We know that every node is a descendant of itself, so we can add the node itself to the list of descendants immediately. Then for each of the node’s direct children, we add all of the child’s descendants to this node’s list of descendants.

Once a node has been “processed” (aka visited) we add it to the set of visited nodes. This allows us to visit the nodes in order from the leaves to the roots, filling up the descendants array.

Step 2: LCA table

The second stage of the algorithm is very similar to the first, except this time we work from the root nodes to the leaves.

function step2(graph, descendantsMap) {
  var unvisitedNodes = new Set(graph.nodes);

  while(!unvisitedNodes.isEmpty()) {
    for (node of unvisitedNodes) {
      // Check if it has an unvisited parent.
      var hasUnvisitedParents = false;
      for (child of node.parents) {
        if (unvisitedNodes.has(parent)) {
          hasUnvisitedParents = true;
          break;
        }
      }
      if (hasUnvisitedParents) {
        continue;
      }

      // It is valid, so we can find the LCAs.
      var LCAMap = new Map();
      var descendants = descendantsMap.get(node);
      for (otherNode of graph.nodes) {
        var LCAs = new Set();
        if (descendants.has(otherNode)) {
          LCAs.add(node);
        } else {
          for (parent of node.parents) {
            // lowestCommonAncestors is the global map.
            var parentLCAs = lowestCommonAncestors
              .get(parent).get(otherNode);
            for (LCA of parentLCAs) {
              LCAs.add(LCA);
            }
          }
          for (LCA1 of LCAs) {
            for (LCA2 of LCAs) {
              if (LCA1 == LCA2) {
                continue;
              }
              if (descendantsMap.get(LCA1).has(LCA2)) {
                LCAs.remove(LCA1);
                break;
              }
            }
          }
        }
        LCAMap.set(otherNode, LCAs);
      }
      lowestCommonAncestors.set(node, LCAMap);
    }
  }
}

First we find a node which has no unvisited direct parents. For the initial pass this will be all of our root nodes. Once we have a node, we can start figuring out the lowest common ancestors it shares with each other node.

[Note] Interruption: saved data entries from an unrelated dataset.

-- ==== Sys2Proof/Machine/KMap.lean ====
section
/-! DEFINITION. Sparse tables as sorted lists of key and value pairs, the bit-field helpers, and little-endian byte lists
(spec/00_scope.md R6: bit ranges [msb:lsb], little-endian records). -/

namespace Sys2Proof.Machine

/-- The value held under key `k`, if any. -/
def kfind {α : Type} : List (Nat × α) → Nat → Option α
  | [], _ => none
  | (j, v) :: r, k => if j = k then some v else kfind r k

/-- The value held under key `k`, or `d` where the table lists none. -/
def kget {α : Type} (d : α) (m : List (Nat × α)) (k : Nat) : α := (kfind m k).getD d

/-- The table with `v` under `k`; keys stay strictly rising. -/
def kset {α : Type} : List (Nat × α) → Nat → α → List (Nat × α)
  | [], k, v => [(k, v)]
  | (j, w) :: r, k, v =>
    if k < j then (k, v) :: (j, w) :: r
    else if k = j then (k, v) :: r
    else (j, w) :: kset r k v

/-- The table without key `k`. -/
def kerase {α : Type} (m : List (Nat × α)) (k : Nat) : List (Nat × α) := m.filter fun e => e.1 != k

/-- The canonical update: an entry equal to what an unlisted key reads as is not listed. -/
def kput {α : Type} [DecidableEq α] (d : α) (m : List (Nat × α)) (k : Nat) (v : α) : List (Nat × α) :=
  if v = d then kerase m k else kset m k v

/-- Keys strictly rising. -/
def ksorted {α : Type} : List (Nat × α) → Bool
  | [] => true
  | [_] => true
  | (j, _) :: (k, w) :: r => decide (j < k) && ksorted ((k, w) :: r)

/-- Bits [`lo` + `w` − 1 : `lo`] of `v`. -/
def bits (v lo w : Nat) : Nat := v / 2 ^ lo % 2 ^ w

/-- Bit `i` of `v`. -/
def bit (v i : Nat) : Bool := v.testBit i

/-- `v` with bits [`lo` + `w` − 1 : `lo`] replaced by the low `w` bits of `x`. -/
def putBits (v lo w x : Nat) : Nat := v - bits v lo w * 2 ^ lo + x % 2 ^ w * 2 ^ lo

/-- `v` with bit `i` set. -/
def setBit (v i : Nat) : Nat := v ||| 2 ^ i

/-- `v` with every bit of `m` cleared. -/
def clearBits (v m : Nat) : Nat := v ^^^ (v &&& m)

/-- The value of 1 for true, 0 for false. -/
def b2n (b : Bool) : Nat := if b then 1 else 0

/-- The `n` least significant bytes of `v`, least significant first. -/
def leBytes : Nat → Nat → List Byte
  | 0, _ => []
  | n + 1, v => BitVec.ofNat 8 v :: leBytes n (v / 256)

/-- The number whose bytes, least significant first, are given. -/
def ofLe : List Byte → Nat
  | [] => 0
  | b :: r => b.toNat + 256 * ofLe r

/-- `v` read as a two's complement number of `w` bits. -/
def sext (w v : Nat) : Int := if bit v (w - 1) then (v % 2 ^ w : Int) - 2 ^ w else ((v % 2 ^ w : Nat) : Int)

/-- The two's complement encoding of `x` in `w` bits. -/
def encInt (w : Nat) (x : Int) : Nat := (x % (2 ^ w : Int)).toNat

/-- All ones in `w` bits. -/
def ones (w : Nat) : Nat := 2 ^ w - 1

/-- A counter of `bytes` bytes that stops at its largest value (R583). -/
def countUp (bytes v n : Nat) : Nat := min (v + n) (ones (8 * bytes))

/-- The first `n` numbers from `lo` upwards. -/
def rangeFrom (lo n : Nat) : List Nat := (List.range n).map (lo + ·)

/-- The `i`-th element, or `d` beyond the end. -/
def nth {α : Type} (d : α) (l : List α) (i : Nat) : α := l.getD i d

/-- Insert `k` into a strictly rising list of numbers. -/
def sinsert : List Nat → Nat → List Nat
  | [], k => [k]
  | j :: r, k => if k < j then k :: j :: r else if k = j then j :: r else j :: sinsert r k

/-- The list without `k`. -/
def serase (l : List Nat) (k : Nat) : List Nat := l.filter (· != k)

/-- Smallest element satisfying a test among 0 to `n` − 1. -/
def firstBelow (n : Nat) (p : Nat → Bool) : Option Nat := (List.range n).find? p

end Sys2Proof.Machine
end

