/-- One line of the table: `members` consecutive indices from `index` (a family, R523) and the subindices `lo` to `hi`.
`accept` lists the closed ranges of values a write may carry; an empty list means every value of the type. -/
structure DictEntry where
  index   : Nat
  lo      : Nat
  hi      : Nat
  members : Nat
  bytes   : Nat
  access  : Access
  persist : Persist
  running : Bool
  default : Nat
  accept  : List (Nat × Nat)
  deriving DecidableEq, Repr

/-- Entries 0x1000 onwards, part 1. -/
def dictArea1a : List DictEntry := [
   ⟨0x1000, 0x00, 0x00, 1, 4, .ro, .fixed, false, 0, []⟩ /- DEVICE_TYPE, R527 -/,
   ⟨0x1001, 0x00, 0x00, 1, 1, .ro, .measured, false, 0, []⟩ /- ERROR_REGISTER, R527 -/,
   ⟨0x1008, 0x00, 0x00, 1, 8, .ro, .fixed, false, 0x4d4c2d3034375a46, []⟩ /- DEVICE_NAME, R527 -/,
   ⟨0x1009, 0x00, 0x00, 1, 4, .ro, .fixed, false, 0, []⟩ /- HARDWARE_VERSION, R527 -/,
   ⟨0x100A, 0x00, 0x00, 1, 8, .ro, .measured, false, 0, []⟩ /- SOFTWARE_VERSION, R527 -/,
   ⟨0x1011, 0x01, 0x01, 1, 4, .rw, .measured, false, 1, [(1684107116, 1684107116)]⟩ /- RESTORE_ALL_DEFAULTS, R527 -/,
   ⟨0x1017, 0x00, 0x00, 1, 2, .rw, .flash, false, 0x3e8, []⟩ /- HEARTBEAT_TIME_MS, R527 -/,
   ⟨0x1018, 0x01, 0x01, 1, 4, .ro, .fixed, false, 0xa57, []⟩ /- VENDOR_ID, R527 -/,
   ⟨0x1018, 0x02, 0x02, 1, 4, .ro, .fixed, false, 0x740, []⟩ /- PRODUCT_CODE, R527 -/,
   ⟨0x1018, 0x03, 0x03, 1, 4, .ro, .fixed, false, 0, []⟩ /- REVISION, R527 -/,
   ⟨0x1018, 0x04, 0x04, 1, 4, .ro, .fixed, false, 0, []⟩ /- SERIAL_NUMBER, R527 -/]

/-- Entries 0x2000 onwards, part 1. -/
def dictArea2a : List DictEntry := [
   ⟨0x2001, 0x00, 0x00, 1, 4, .ro, .measured, false, 0, []⟩ /- STRAP_SNAPSHOT, R530 -/,
   ⟨0x2010, 0x00, 0x00, 1, 1, .rw, .flash, false, 1, [(0, 1)]⟩ /- AUTO_SURVEY, R44 -/,
   ⟨0x2020, 0x00, 0x00, 1, 1, .rw, .flash, false, 0, [(0, 1)]⟩ /- BOOT_SOURCE, R531 -/,
   ⟨0x2030, 0x01, 0x01, 1, 1, .rw, .flash, false, 0, [(0, 3)]⟩ /- BEAT_SOURCE, R337 -/,
   ⟨0x2030, 0x02, 0x02, 1, 1, .rw, .flash, false, 0, [(0, 127)]⟩ /- PTP_DOMAIN, R337 -/,
   ⟨0x2030, 0x03, 0x03, 1, 1, .rw, .flash, false, 0x80, []⟩ /- PTP_PRIORITY1, R337 -/,
   ⟨0x2030, 0x04, 0x04, 1, 1, .rw, .flash, false, 0x80, []⟩ /- PTP_PRIORITY2, R337 -/,
   ⟨0x2030, 0x05, 0x05, 1, 1, .rw, .flash, false, 0xfc, [(249, 253)]⟩ /- LOG_SYNC_INTERVAL, R337 -/,
   ⟨0x2030, 0x06, 0x06, 1, 4, .rw, .flash, false, 0, [(0, 1000000)]⟩ /- REF_DELAY_PS, R337 -/,
   ⟨0x2030, 0x08, 0x08, 1, 1, .rw, .flash, false, 0x5a, [(0, 125)]⟩ /- STRETCH_TEMP_C, R337 -/,
   ⟨0x2031, 0x01, 0x10, 1, 16, .rw, .flash, false, 0, []⟩ /- BEAT_CHILD_0–_15, R337 -/,
   ⟨0x2031, 0x11, 0x11, 1, 16, .rw, .flash, false, 0, []⟩ /- BEAT_PARENT, R337 -/,
   ⟨0x2040, 0x01, 0x01, 1, 16, .rw, .flash, false, 0, []⟩ /- MODULE_ADDRESS, R382 -/,
   ⟨0x2040, 0x02, 0x02, 1, 4, .rw, .flash, false, 0, []⟩ /- MODULE_IPV4, R382 -/,
   ⟨0x2040, 0x03, 0x03, 1, 2, .rw, .flash, false, 0xb1e0, [(1024, 4790), (4792, 65535)]⟩ /- BOULEVARD_UDP_PORT, R382 -/,
   ⟨0x2040, 0x04, 0x04, 1, 1, .rw, .flash, false, 0xff, []⟩ /- PORT_ENABLE, R382 -/,
   ⟨0x2040, 0x05, 0x05, 1, 2, .rw, .flash, false, 0x4650, [(1000, 18000)]⟩ /- CAGE_BUDGET_MW, R382 -/,
   ⟨0x2040, 0x06, 0x06, 1, 2, .rw, .flash, false, 0x10, [(4, 1000)]⟩ /- RTO_US, R382 -/,
   ⟨0x2040, 0x07, 0x07, 1, 4, .rw, .flash, false, 0x3e8, [(100, 1000000)]⟩ /- FLOW_BREAK_US, R382 -/,
   ⟨0x2040, 0x08, 0x08, 1, 1, .rw, .flash, false, 1, [(0, 1)]⟩ /- ECN_ENABLE, R382 -/,
   ⟨0x2050, 0x01, 0x10, 1, 1, .rw, .flash, false, 0, []⟩ /- CHANNEL_BINDING_0–_15, R477 -/,
   ⟨0x2060, 0x01, 0x01, 1, 4, .rl, .square, false, 0, []⟩ /- LEASE_ACQUIRE, R509 -/,
   ⟨0x2060, 0x02, 0x02, 1, 4, .rl, .square, false, 0, []⟩ /- LEASE_RELEASE, R509 -/,
   ⟨0x2060, 0x03, 0x03, 1, 4, .rw, .flash, false, 0x7530, [(100, 3600000)]⟩ /- LEASE_IDLE_MS, R509 -/,
   ⟨0x2060, 0x04, 0x04, 1, 4, .ro, .square, false, 0, []⟩ /- LEASE_HOLDER, R509 -/,
   ⟨0x2060, 0x05, 0x05, 1, 16, .ro, .square, false, 0, []⟩ /- LEASE_HOLDER_ADDRESS, R509 -/,
   ⟨0x2061, 0x01, 0x01, 1, 1, .rw, .flash, false, 0, [(0, 1)]⟩ /- MGMT_ETH_ENABLE, R517 -/,
   ⟨0x2061, 0x02, 0x02, 1, 16, .rw, .flash, false, 0, []⟩ /- MGMT_IPV6, R517 -/]
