/-! ## Cairn (12) -/

/-- A checkpoint generation in a slot of the reserve (R422, R423): what was latched at the cut, and the granules copied so far.
Bank bytes are kept by logical block (key logical window address), others by device address. -/
structure Capture where
  generation : Nat
  mode       : Nat
  cutBeat    : Nat
  asked      : Nat
  /-- Manifest `FLAGS` (R431). -/
  flags      : Nat
  seed       : Nat
  job        : Nat
  stage      : Nat
  replica    : Nat
  replicas   : Nat
  /-- The context as latched, its restart address, and the values of 0x4030 + c: 03 to 05. -/
  context    : Ctx
  restart    : Nat
  origin     : Nat
  lastNamed  : Nat
  skip       : Nat
  /-- Per-block registers by logical block. -/
  regs       : List (Nat × Block)
  /-- The buffer policies at the cut (R429). -/
  policies   : List (Nat × Nat)
  /-- Captured bytes and poison tags. -/
  mem        : List (Nat × Byte)
  poison     : List Nat
  /-- Granules not yet copied, in copy order, and those demanded, in order of demand (R424, R425). -/
  pending    : List Nat
  demanded   : List Nat
  /-- The fast copy has ended. -/
  done       : Bool
  /-- A shard's `WRITER_INDEX`, by shard, where another replica wrote it (R436). -/
  writers    : List (Nat × Nat)
  /-- Its drain has begun, or it is never drained (R418, R432). -/
  drained    : Bool
  deriving DecidableEq, Repr

/-- A drain in progress (R435): the slot, the step (0 empty manifest, 1 shards, 2 verify, 3 manifest), the shard, the operation (1
`PUT`, 3 `CLAIM`, 4 `VERIFY`) with its next piece, whether all of it has been sent and its answer is awaited, and whether it
goes to the host. -/
structure Drain where
  slot    : Nat
  step    : Nat
  shard   : Nat
  op      : Nat
  piece   : Nat
  waiting : Bool
  host    : Bool
  deriving DecidableEq, Repr

/-- An object that a peer has asked for (R440): the slot that holds it, the flow that answers, the unit header's name fields, the
operation and the next piece. -/
structure Serve where
  slot  : Option Nat
  flow  : Nat
  name  : Nat
  op    : Nat
  piece : Nat
  deriving DecidableEq, Repr

/-- A manifest as a restore holds it (R431). -/
structure Manifest where
  digest     : Nat
  job        : Nat
  cutBeat    : Nat
  seed       : Nat
  generation : Nat
  replica    : Nat
  stage      : Nat
  flags      : Nat
  /-- Entries: kind, share, buffer, bytes, digest, writer. -/
  entries    : List (List Nat)
  deriving DecidableEq, Repr

/-- A restore in progress (R437 to R439): the manifests still to be fetched, by source (peer or storage) and parity, those found,
whether one was found that is not valid, the governing and the own manifest once chosen, the shard, whether its `GET` has
been sent, and the object bytes received. -/
structure Restore where
  source    : Nat
  todo      : List (Bool × Nat)
  found     : List (Bool × Manifest)
  invalid   : Bool
  governing : Option Manifest
  own       : Option Manifest
  shard     : Nat
  asked     : Bool
  bytes     : List (Byte × Bool)
  deriving DecidableEq, Repr

/-- Cairn's state for one context. -/
structure Cairn where
  /-- A request that waits for its cut wait: C and the mode (R419). -/
  armed    : Option (Nat × Nat)
  /-- The slot whose fast copy is running. -/
  copying  : Option Nat
  /-- Slots of the fast-copy reserve by number (R423), the drain and the restore in progress (R435, R437). -/
  slots    : List (Nat × Capture)
  drain    : Option Drain
  restore  : Option Restore
  /-- Peer serving in progress, in order (R440). -/
  serving  : List Serve
  /-- `BUFFER_POLICY` by buffer (R429). -/
  policies : List (Nat × Nat)
  /-- A restore has succeeded and no `START` has followed (R441): the restored cut beat, held cut, and saved skip. -/
  restored : Option (Nat × Bool × Nat)
  /-- The last restore failed (R438). -/
  failed   : Bool
  /-- The context has started since `LOAD` (R437). -/
  started  : Bool
  deriving DecidableEq, Repr

def Cairn.empty : Cairn := ⟨none, none, [], none, none, [], [], none, false, false⟩

/-! ## Parked tenants (13) -/

/-- What a save holds of a tenant (R454): its context, registers and bank bytes by logical block, program store bytes by offset,
Plaza contributions, the context's entries and Cairn's state; whether it was `RUNNING`, and the beat in which the save began. -/
structure Parked where
  context  : Ctx
  regs     : List (Nat × Block)
  mem      : List (Nat × Byte)
  poison   : List Nat
  store    : List (Nat × Byte)
  plaza    : List (Nat × Contribution)
  cells    : List (Nat × Nat)
  cairn    : Cairn
  ran      : Bool
  saveBeat : Nat
  deriving DecidableEq, Repr

/-- A stop that has not ended (R427, R457, R458): its tenant, whether a pre-emption or a `HOLD`, its beat P, whether it waits for
a fast copy to end or for its grace, and the tenant that a switch brings in. -/
structure Stop where
  tenant   : Nat
  preempt  : Bool
  beat     : Nat
  deferred : Bool
  next     : Option Nat
  deriving DecidableEq, Repr

/-- A move (R454, R455): its tenant, whether a reload, whether it has ended, whether the tenant was `RUNNING` when its save
began, and the tenant that a switch brings in next. -/
structure Move where
  tenant : Nat
  reload : Bool
  ended  : Bool
  ran    : Bool
  next   : Option Nat
  deriving DecidableEq, Repr

/-- Stops and moves in progress, in order. -/
structure Tenancy where
  stops : List Stop
  moves : List Move
  deriving DecidableEq, Repr

def Tenancy.empty : Tenancy := ⟨[], []⟩

/-! ## Reduction sets (11) -/

/-- One MX block of a reduction (R398): its 32 element bytes as a number, its scale byte, and their poison (R576). -/
structure MxBlock where
  elems       : Nat
  scale       : Nat
  poison      : Bool
  scalePoison : Bool
  deriving DecidableEq, Repr

/-- A member of a set (R387): its address, backup and last role. -/
structure Member where
  address  : Nat
  backup   : Nat
  lastRole : Nat
  deriving DecidableEq, Repr

def Member.none : Member := ⟨0, 0xFFFF, 0⟩
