-- ==== Sys2Proof/Machine/FlowTable.lean ====
section
/-! DEFINITION. Flow control frames, the host's flow and peer windows, and queue pairs of the RoCEv2 subset
(spec/10_network.md R356 to R365, R372, R376 to R379; spec/13_tenancy.md R459). -/

namespace Sys2Proof.Machine

/-! ## Entry images (R358, R359) -/

def Flow.image (x : Flow) : Nat :=
  x.state + x.kind * 2 ^ 4 + x.engine * 2 ^ 10 + x.ctx * 2 ^ 13 + x.queue * 2 ^ 15 + x.peer * 2 ^ 104 + x.peerFlow * 2 ^ 116 +
    x.buffer * 2 ^ 134 + x.window * 2 ^ 146 + x.portMask * 2 ^ 156 + x.paths * 2 ^ 164 + x.entropy * 2 ^ 168 +
    x.dscp * 2 ^ 184 + x.pace * 2 ^ 190 + x.rkey * 2 ^ 200 + x.qpn * 2 ^ 232 + x.hostCount * 2 ^ 256 + x.hostAddr * 2 ^ 320 +
    x.retx * 2 ^ 400 + x.credit * 2 ^ 416 + x.issued * 2 ^ 448 + x.done * 2 ^ 480

/-- The written fields of an image over an entry. -/
def Flow.written (x : Flow) (v : Nat) : Flow :=
  { x with
    kind := bits v 4 4, engine := bits v 10 3, ctx := bits v 13 2, queue := bits v 15 1, peer := bits v 104 12,
    peerFlow := bits v 116 18, buffer := bits v 134 12, window := bits v 146 10, portMask := bits v 156 8,
    paths := bits v 164 4, entropy := bits v 168 16, dscp := bits v 184 6, pace := bits v 190 10, rkey := bits v 200 32,
    qpn := bits v 232 24, hostCount := bits v 256 64, hostAddr := bits v 320 64 }

def Peer.image (x : Peer) : Nat :=
  x.vid + x.pcp * 2 ^ 12 + x.tagged * 2 ^ 15 + x.formats * 2 ^ 32 + x.features * 2 ^ 48 + x.version * 2 ^ 64 +
    x.state * 2 ^ 68 + x.portMask * 2 ^ 72 + x.mac * 2 ^ 80 + x.address * 2 ^ 128

/-- The written fields of an image over a peer entry: a new address makes an unknown peer (R358, R593). -/
def Peer.written (x : Peer) (v : Nat) : Peer :=
  let y := if bits v 128 128 = x.address then x else Peer.empty
  { y with vid := bits v 0 12, pcp := bits v 12 3, tagged := bits v 15 1, portMask := bits v 72 8, mac := bits v 80 48,
           address := bits v 128 128 }

/-! ## Result codes (R362) -/

def netDone : Nat := 0
def netBadState : Nat := 2
def netBadField : Nat := 3
def netNoProgram : Nat := 4
def netBufferInvalid : Nat := 5
def netOutOfRange : Nat := 6
def netPeerUnusable : Nat := 7
def netZeroWindow : Nat := 8

/-- The caller's ranges: a function's own tenants while more than one is configured (R30, R361). -/
def callerTenants (s : State) (fn : Nat) : List Nat := if multiTenant s then homed s fn else s.tenants
def flowInRange (s : State) (fn f : Nat) : Bool := (callerTenants s fn).any fun t => tenantFlow s t f
def peerInRange (s : State) (fn i : Nat) : Bool := (callerTenants s fn).any fun t => tenantPeer s t i

/-- Fields of a flow image that no write may carry: reserved ones, and those its kind does not use (R359). -/
def imageBad (v : Nat) : Bool :=
  let k := bits v 4 4
  bits v 16 88 != 0 || bits v 8 2 != 0 || decide (800 < bits v 190 10) ||
    (!(k == 7 || k == 8) && (bits v 256 64 != 0 || bits v 320 64 != 0)) ||
    (!(k == 2 || k == 7 || k == 8) && bits v 146 10 != 0)

/-! ## Opening (R363, R364) -/

/-- Fields with which `OPEN` is refused (R359, R360, R376). -/
def openBad (s : State) (x : Flow) : Bool :=
  imageBad x.image || x.kind == 0 || decide (8 < x.kind) || x.paths == 0 || decide (8 < x.paths) || x.portMask == 0 ||
    (x.ofEngine && !(x.engine == 1 || x.engine == 2 || x.engine == 3)) ||
    (x.rdma && decide (4096 ≤ (s.net.flows.filter fun e => e.2.rdma && e.2.state != flowClosed).length))

/-- A window buffer is of class 3 or 4, and large enough. -/
def windowBufferOk (c : Ctx) (x : Flow) : Bool :=
  let b := c.buffer x.buffer
  (b.cls == 3 || b.cls == 4) && decide (x.window ≤ b.size)

/-- The port whose `ACTIVE` partner has an address (R351). -/
def directPort (s : State) (a : Nat) : Option Nat :=
  (List.range 8).find? fun p => portState s p == portActive && s.dget (0x3040 + p) 0xC == a && a != 0

/-- A peer that needs no exchange takes its agreed set at `OPEN`: inside the Square, or the set that the port of a direct partner
has now (R350, R351, R619). -/
def knowPeer (s : State) (i : Nat) : State :=
  let x := s.peer i
  if !(x.state == 0 || x.state == 2 || x.state == 5) || x.address == 0 then s
  else if x.address = ownAddress s then
    s.setPeer i { x with state := 2, version := 1, features := ownFeatures s, formats := 0x0FFF, bundles := 1, maxFlows := 262144 }
  else match directPort s x.address with
    | some p => s.setPeer i { x with
        state := 2, version := s.dget (0x3040 + p) 9, formats := s.dget (0x3040 + p) 0xA, features := s.dget (0x3040 + p) 0xB
        bundles := (s.port p).bundles, maxFlows := (s.port p).maxFlows }
    | none => s

/-- A flow towards the peer cannot be used (R364). -/
def peerUnusable (s : State) (x : Flow) : Bool :=
  let p := s.peer x.peer
  effectiveMask s x == 0 || p.state == 3 || p.state == 4 || p.state == 5 ||
    (decide (1 < pathCount s x) && !bit p.features 1) || (mappedV4 p.address && !bit p.features 0)

/-- An `OPEN` that names a peer of unknown or unreachable state, behind a switched port, starts its exchange (R351). -/
def reachPeer (s : State) (i : Nat) : State :=
  let x := s.peer i
  if (x.state = 0 ∨ x.state = 5) ∧ x.address ≠ 0 ∧ switchedTo s i = true then beginExchange s i else s

/-- An `OPEN` frame leaves while the peer is admitted and a path is usable (R363). -/
def sendOpen (s : State) (f : Nat) : State :=
  let x := s.flow f
  if x.state = flowOpening ∧ (s.peer x.peer).state = 2 ∧ (pathFor s f 0 0).2 ≠ 9 then sendControl s f 1 0 0 else s

/-- The initial credit of a receive flow (R248, R249, R360, R367, R378, R535). -/
def firstCredit (s : State) (f : Nat) : State :=
  let x := s.flow f
  if x.kind = 2 ∨ x.kind = 8 then s.setFlow f { x with credit := x.window }
  else if x.kind = 3 then grantRecord s f
  else if x.kind = 4 then
    let n := entryUnits (flowCtx s f) x.queue * landingFree (flowCtx s f) x.queue
    s.setFlow f { x with freed := n, credit := n }
  else if x.kind = 6 ∧ x.engine = 2 then s.setFlow f { x with credit := Config.cairnCredit.toNat }
  else grantLoader (loaderOpened s f) f

/-- The flow opens with every count at 0. -/
def startFlow (s : State) (f : Nat) : State :=
  let x := s.flow f
  let y := { x with state := if x.sends && !x.rdma then flowOpening else flowOpen
                    retx := 0, credit := 0, issued := 0, done := 0, landed := [], freed := 0, covered := 0, store := [],
                    polled := 0, rate := fullRate, wanted := 0, unacked := 0, ackPort := 8 }
  let t := s.setFlow f y
  if y.sends then sendOpen t f else firstCredit t f

/-- `OPEN` of a flow: the result code, and the state after it (R362 to R364). One that is not `DONE` changes nothing, but that an
`OPEN` refused for its `UNREACHABLE` peer alone starts the exchange again (R351; DEDUCED, log 69). -/
def openFlow (s : State) (f : Nat) : Nat × State :=
  let x := s.flow f
  if x.state ≠ flowClosed then (netBadState, s)
  else if openBad s x then (netBadField, s)
  else if (x.kind = 2 ∨ x.kind = 7 ∨ x.kind = 8) ∧ x.window = 0 then (netZeroWindow, s)
  else if !x.ofEngine ∧ !(flowCtx s f).loaded then (netNoProgram, s)
  else if (x.kind = 2 ∨ x.kind = 8) ∧ !windowBufferOk (flowCtx s f) x then (netBufferInvalid, s)
  else
    let t := knowPeer s x.peer
    let p := t.peer x.peer
    if peerUnusable t x then
      (netPeerUnusable, if p.state = 5 && !peerUnusable (t.setPeer x.peer { p with state := 2 }) x then reachPeer s x.peer else s)
    else (netDone, startFlow (reachPeer t x.peer) f)

/-! ## Closing by command (R365) -/

/-- The entries that a closed record flow held are granted to the others (R249). -/
def regrant (s : State) (f : Nat) : State := if (s.flow f).kind = 3 then grantRecord s f else s

/-- Host `CLOSE`: a send flow with unacknowledged units closes when they are acknowledged. -/
def closeByHost (s : State) (f : Nat) : State :=
  let x := s.flow f
  if x.sends && x.live && !x.store.isEmpty then s.setFlow f { x with state := flowClosing }
  else regrant (closeFlow s f 0) f

/-! ## The windows (R361, R362) -/

def State.netWindow (s : State) (fn : Nat) : NetWindow := kget NetWindow.empty s.net.windows fn
def State.setNetWindow (s : State) (fn : Nat) (w : NetWindow) : State :=
  { s with net := { s.net with windows := kput NetWindow.empty s.net.windows fn w } }

/-- The outcome of a flow command of function `fn`. -/
def flowResult (s : State) (fn code : Nat) : State := s.setNetWindow fn { s.netWindow fn with flowResult := code }
def peerResult (s : State) (fn code : Nat) : State := s.setNetWindow fn { s.netWindow fn with peerResult := code }

/-- A flow command of function `fn` on its selected flow; the windows are served while the Square runs. -/
def flowCommand (fn : Nat) (s : State) (run : Nat → State → Nat × State) : State :=
  let v := (s.netWindow fn).flowSelect
  let f := v % 2 ^ 18
  if !s.squareUp || decide (4 ≤ fn) then s
  else if v ≠ f then flowResult s fn netBadField
  else if !flowInRange s fn f then flowResult s fn netOutOfRange
  else
    let r := run f s
    flowResult r.2 fn r.1

def peerCommand (fn : Nat) (s : State) (run : Nat → State → Nat × State) : State :=
  let v := (s.netWindow fn).peerSelect
  let i := v % 2 ^ 12
  if !s.squareUp || decide (4 ≤ fn) then s
  else if v ≠ i then peerResult s fn netBadField
  else if !peerInRange s fn i then peerResult s fn netOutOfRange
  else
    let r := run i s
    peerResult r.2 fn r.1

/-- The written fields of the data registers enter a closed flow's entry. -/
def writeFlow (fn f : Nat) (s : State) : Nat × State :=
  let x := s.flow f
  let v := (s.netWindow fn).flowData
  if x.state ≠ flowClosed then (netBadState, s)
  else if imageBad v then (netBadField, s)
  else (netDone, s.setFlow f (x.written v))

/-- The written fields of the data registers enter a peer entry that no open flow names. -/
def writePeer (fn i : Nat) (s : State) : Nat × State :=
  let x := s.peer i
  let v := (s.netWindow fn).peerData
  if s.net.flows.any fun e => e.2.peer == i && e.2.state != flowClosed then (netBadState, s)
  else
    let t := s.setPeer i (x.written v)
    (netDone, if bits v 128 128 = x.address then t else setSeenPeer t i 0)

As discussed earlier, if we are trying to find the LCA of any node u and one of its descendants v, the LCA will be u. So we can look at the list of descendants for the node that we generated in Step 1 and immediately say that the current node is the LCA of itself and that node.

For all of the other nodes which are not descendants of the current node, we have to look at the direct parents of the current node. If a direct parent has a common ancestor with a node, we know that the current node also has a common ancestor with that node. So first we collect the set of all possible LCAs in all parents, and then we remove any LCA a which has a descendant which is also an LCA. That tells us a is not the lowest, and hence should not be included in the list.

Once a node has been “processed” (aka visited) we can add it to the list of visited nodes. This allows us to process nodes in order from roots to leaves, filling up the descendants array.

Lookups

function getLCAs(node1, node2) {
  return lowestCommonAncestors.get(node1).get(node2);
}

Once we’ve created our array of LCAs we can easily lookup all of the LCAs of a given pair of nodes, and return it in constant time.

Bonus: LCA of multiple nodes

function getLCAs(...nodes) {
  if (nodes.length < 2) {
    return nodes;
  }

  return nodes.reduce((accumulator, currNode) => {
    const LCAMap = lowestCommonAncestors.get(currNode);
    return accumultator
      .flatMap((node) => {
        return LCAMap.get(node);
      })
      .filter(removeDuplicatesFn);
  }, [nodes[0]]);
}

Finding the LCA of 3 or more nodes can also be easily done using stream processing. First we find the LCAs of the first two nodes. Then for each LCA we find the LCA of it and the third node. Then for each LCA generated by that we find the LCA of it and the fourth node… etc.

Conclusion

I hope you found this article helpful! If you want more info about how the time complexity of the preprocessing was determined, or any other info, there is a link to the original research paper below.

References

Czumaj, Artur, Miroslaw Kowaluk and Andrzej Lingas. "Faster algorithms for finding lowest common ancestors in directed acyclic graphs" Theoretical Computer Science, 380.1-2 (2007): 37-46.